━━━ Material supplied ━━━

-- ==== Sys2Proof/Laws/Memory.lean ====
section
/-! SUPPORT. The laws of issuer memory: a read after a write, and that every write keeps the
canonical form (spec/20_memory.md R63, R66). -/

namespace Sys2Proof.Machine

theorem Memory.wf_cons {a : Nat} {b : Byte} {m : Memory} :
    Memory.wf ((a, b) :: m) = true ↔
      b ≠ Memory.unlisted ∧ (∀ c ∈ m, a < c.1) ∧ Memory.wf m = true := by
  simp [Memory.wf, and_assoc]

/-- Every address a write lists was listed before or is the one written. -/
theorem Memory.mem_write {m : Memory} {x : Nat} {v : Byte} {c : Host.Cell}
    (h : c ∈ Memory.write m x v) : c ∈ m ∨ c.1 = x := by
  induction m with
  | nil =>
    simp only [Memory.write] at h
    split at h
    · simp at h
    · right; simp at h; simp [h]
  | cons d m ih =>
    obtain ⟨a, b⟩ := d
    simp only [Memory.write] at h
    split at h
    · split at h
      · exact .inl h
      · rcases List.mem_cons.1 h with h | h
        · right; simp [h]
        · exact .inl h
    · split at h
      · split at h
        · exact .inl (List.mem_cons_of_mem _ h)
        · rcases List.mem_cons.1 h with h | h
          · right; simp [h]
          · exact .inl (List.mem_cons_of_mem _ h)
      · rcases List.mem_cons.1 h with h | h
        · exact .inl (by simp [h])
        · rcases ih h with h | h
          · exact .inl (List.mem_cons_of_mem _ h)
          · exact .inr h

/-- A write keeps the canonical form. -/
theorem Memory.write_wf {m : Memory} (h : Memory.wf m = true) (x : Nat) (v : Byte) :
    Memory.wf (Memory.write m x v) = true := by
  induction m with
  | nil =>
    simp only [Memory.write]
    split
    · rfl
    · rename_i hv
      simp [Memory.wf, hv]
  | cons d m ih =>
    obtain ⟨a, b⟩ := d
    obtain ⟨hb, ha, hm⟩ := Memory.wf_cons.1 h
    simp only [Memory.write]
    split
    · rename_i hx
      split
      · exact h
      · rename_i hv
        refine Memory.wf_cons.2 ⟨hv, ?_, h⟩
        intro c hc
        rcases List.mem_cons.1 hc with rfl | hc
        · exact hx
        · exact Nat.lt_trans hx (ha c hc)
    · split
      · rename_i hx
        split
        · exact hm
        · rename_i hv
          exact Memory.wf_cons.2 ⟨hv, fun c hc => hx ▸ ha c hc, hm⟩
      · rename_i h1 h2
        refine Memory.wf_cons.2 ⟨hb, ?_, ih hm⟩
        intro c hc
        rcases Memory.mem_write hc with hc | hc
        · exact ha c hc
        · omega

/-- An address below every listed one reads as unlisted. -/
theorem Memory.read_below {m : Memory} {x : Nat} (h : ∀ c ∈ m, x < c.1) :
    Memory.read m x = Memory.unlisted := by
  induction m with
  | nil => rfl
  | cons d m ih =>
    obtain ⟨a, b⟩ := d
    have hx : x < a := h (a, b) (List.mem_cons_self ..)
    simp only [Memory.read]
    rw [if_neg (by omega)]
    exact ih (fun c hc => h c (List.mem_cons_of_mem _ hc))

/-- A read after a write to the same address gives the value written. -/
theorem Memory.read_write_self {m : Memory} (h : Memory.wf m = true) (x : Nat) (v : Byte) :
    Memory.read (Memory.write m x v) x = v := by
  induction m with
  | nil =>
    simp only [Memory.write]
    split
    · rename_i hv; simp [Memory.read, hv]
    · simp [Memory.read]
  | cons d m ih =>
    obtain ⟨a, b⟩ := d
    obtain ⟨hb, ha, hm⟩ := Memory.wf_cons.1 h
    simp only [Memory.write]
    split
    · rename_i hx
      split
      · rename_i hv
        subst hv
        apply Memory.read_below
        intro c hc
        rcases List.mem_cons.1 hc with rfl | hc
        · exact hx
        · exact Nat.lt_trans hx (ha c hc)
      · simp [Memory.read]
    · split
      · rename_i hx
        split
        · rename_i hv
          subst hv
          exact Memory.read_below (fun c hc => hx ▸ ha c hc)
        · simp [Memory.read]
      · rename_i h1 h2
        simp only [Memory.read]
        rw [if_neg h2]
        exact ih hm

/-- A write leaves every other address alone. -/
theorem Memory.read_write_other {m : Memory} {x y : Nat} (v : Byte) (hxy : y ≠ x) :
    Memory.read (Memory.write m x v) y = Memory.read m y := by
  induction m with
  | nil =>
    simp only [Memory.write]
    split
    · rfl
    · simp [Memory.read, hxy]
  | cons d m ih =>
    obtain ⟨a, b⟩ := d
    simp only [Memory.write]
    split
    · split
      · rfl
      · simp [Memory.read, hxy]
    · split
      · rename_i hx
        subst hx
        split
        · simp [Memory.read, hxy]
        · simp [Memory.read, hxy]
      · simp only [Memory.read]
        split
        · rfl
        · exact ih

/-- A one-byte store inside the address space keeps the memory invariant. -/
theorem memWrite_ok {s : State} (h : memoryOk s = true) {a : Nat}
    (ha : a < 2 ^ s.params.memAddrWidth) (v : Byte) : memoryOk (memWrite a v s) = true := by
  simp only [memoryOk, Bool.and_eq_true, List.all_eq_true, decide_eq_true_eq] at h ⊢
  refine ⟨Memory.write_wf h.1 a v, ?_⟩
  intro c hc
  rcases Memory.mem_write hc with hc | hc
  · exact h.2 c hc
  · exact hc ▸ ha

theorem reset_memoryOk : memoryOk State.reset = true := by decide

end Sys2Proof.Machine
end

━━━

**Your instructions:**
Only one span is to be repeated: the line with "rw [if_neg h2]" through the final line of the entries above, word for word.

**Problem solution:**
        rw [if_neg h2]
        exact ih hm

/-- A write leaves every other address alone. -/
theorem Memory.read_write_other {m : Memory} {x y : Nat} (v : Byte) (hxy : y ≠ x) :
    Memory.read (Memory.write m x v) y = Memory.read m y := by
  induction m with
  | nil =>
    simp only [Memory.write]
    split
    · rfl
    · simp [Memory.read, hxy]
  | cons d m ih =>
    obtain ⟨a, b⟩ := d
    simp only [Memory.write]
    split
    · split
      · rfl
      · simp [Memory.read, hxy]
    · split
      · rename_i hx
        subst hx
        split
        · simp [Memory.read, hxy]
        · simp [Memory.read, hxy]
      · simp only [Memory.read]
        split
        · rfl
        · exact ih

/-- A one-byte store inside the address space keeps the memory invariant. -/
theorem memWrite_ok {s : State} (h : memoryOk s = true) {a : Nat}
    (ha : a < 2 ^ s.params.memAddrWidth) (v : Byte) : memoryOk (memWrite a v s) = true := by
  simp only [memoryOk, Bool.and_eq_true, List.all_eq_true, decide_eq_true_eq] at h ⊢
  refine ⟨Memory.write_wf h.1 a v, ?_⟩
  intro c hc
  rcases Memory.mem_write hc with hc | hc
  · exact h.2 c hc
  · exact hc ▸ ha

theorem reset_memoryOk : memoryOk State.reset = true := by decide

end Sys2Proof.Machine
end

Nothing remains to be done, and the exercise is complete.